The bill improves representational fairness by counting incarcerated people at their home addresses—benefiting communities and the accuracy of redistricting—but shifts political power and population-based funding away from prison-hosting jurisdictions and requires administrative transition costs.
Communities that previously lost population to local prisons (often urban and minority neighborhoods) will regain representation and political clout because incarcerated people will be counted at their pre-incarceration addresses for redistricting.
State and local governments will have more accurate resident counts for redistricting because incarcerated people will be attributed to their home addresses, improving equal representation.

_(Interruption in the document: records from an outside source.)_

-- ==== Sys2Proof/Machine/Access.lean ====
section
/-!
DEFINITION. The register map as its three masters reach it (13_register_access.md): reads from the mirror, writes through the write
queues, the indirect window, the local management port; and every command that is a write to a register or word with behaviour.
-/
namespace Sys2Proof.Machine

-- Bus errors and early writes (R45, R351, R354).

/-- A request of a PCIe function is answered with Unsupported Request (R309). -/
def logRequest (s : State) : Master → State
  | .lmp => s
  | .pf0 => logUnsupported s 0
  | .pf1 => logUnsupported s 1

/-- A bus error of a master: GLB_BERR_LOG, and the error answer. -/
def busError (s : State) (m : Master) (o : Nat) : State :=
  (logRequest (s.setMaster m { s.master m with berr := setBits (setBit (s.master m).berr 31 true) 23 0 o }) m).emit (.busError m)

/-- A bus error of the LMP with its cause: 2 both strobes, 1 byte enables, 0 a reserved location (R351). -/
def lmpError (s : State) (cause o : Nat) : State :=
  busError (s.wr R.HWQ_LMP_ERR (satField (setBit (s.rd R.HWQ_LMP_ERR) cause true) 31 16 1)) .lmp o

/-- A reserved location is accessed (R354). -/
def reservedError (s : State) (m : Master) (o : Nat) : State := if m = .lmp then lmpError s 0 o else busError s m o

/-- Whether R45 discards a write of master `m` to `o`. -/
def earlyWrite (s : State) (m : Master) (o : Nat) : Bool :=
  !s.released && !(s.priv m && (s.hostStates || (decide (s.ldr.state = .held) && o == R.LDR_CTRL)))

/-- A write is discarded under R45. -/
def noteEarly (s : State) : State := raise (s.wr R.LDR_EARLY_WR (satField (s.rd R.LDR_EARLY_WR) 15 0 1)) 7

-- Write queues (R353).

/-- Per-master registers that can be written (R359). -/
def perMaster (o : Nat) : Bool := [R.GLB_VIEW, R.GLB_IDX_SEL, R.GLB_IDX_ADDR, R.GLB_IDX_DATA].contains o

/-- Writes a queue holds. -/
def queueDepth : Nat := 64

/-- A write enters its master's queue. -/
def pushWrite (s : State) (m : Master) (w : QWrite) : State :=
  s.setMaster m { s.master m with wq := (s.master m).wq ++ [w] }

/-- A write that takes effect with no other write of its register waiting stands, and the mirror shows what it leaves (R369). -/
def showLast (s : State) (w : QWrite) : State :=
  let waits := [Master.lmp, .pf0, .pf1].any (fun m => (s.master m).wq.any (fun q => !q.indirect && q.at_ == w.at_))
  match findRow w.at_ with
  | some r =>
    let new := merge (s.rd w.at_) w.v r.rw
    if waits ∨ isWm w.at_ ∨ new = s.rd w.at_ then s else s.wr w.at_ new
  | none => s

/-- A write reaches its unit. `crcs` tells what FINISH finds in flash (R65). -/
def applyWrite (crcs : List Section → Bool) (s : State) (m : Master) (w : QWrite) : State :=
  if w.indirect then spaceEffect s (w.at_ / 16777216) (w.at_ % 16777216) w.v
  else if perMaster w.at_ then s
  else if w.at_ = R.LDR_CTRL then ldrCtrlEffect (showLast s w) w.v
  else if w.at_ = R.LDR_UPD_CMD then updCmdEffect (showLast s w) (bits w.v 3 0) crcs
  else regEffect (showLast s w) ⟨m, w.priv, false, []⟩ w.at_ w.v

/-- The write at the head of a master's queue takes effect (R353). -/
def takeEffect (crcs : List Section → Bool) (s : State) (m : Master) : State :=
  let x := s.master m
  match x.wq with
  | [] => s
  | w :: rest => applyWrite crcs (s.setMaster m { x with wq := rest, done := x.done + 1, ahead := x.ahead - 1 }) m w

Rural and other jurisdictions will face less incentive to site prisons to inflate population counts, supporting fairer allocation of federal and state funds based on where people actually live.
Local and state governments that currently gain population from prison counts (prison-hosting jurisdictions) may lose seats or political influence in redistricting when incarcerated people are counted at home.
Local governments that host prisons could see reductions in federal and state funding tied to population counts, potentially shrinking budgets for services and infrastructure.
The Census Bureau and state/local governments will incur administrative costs and face transition complexity to update processing and redistricting procedures before and after 2030.
Based on analysis of 2 sections of legislative text.
Requires the Census to count incarcerated people at their last usual residence before incarceration starting with the 2030 census and directs states to use that residence for congressional redistricting when applicable.
Introduced February 4, 2026 by Deborah K. Ross · Last progress February 4, 2026
Requires the Census Bureau, starting with the 2030 decennial census, to count people who are incarcerated at their last usual residence before incarceration instead of at the prison location. It also requires states to treat an incarcerated person's pre‑incarceration residence inside the state as that person’s residence for congressional redistricting when the person was counted in the state's apportionment under the previous prison counting rule.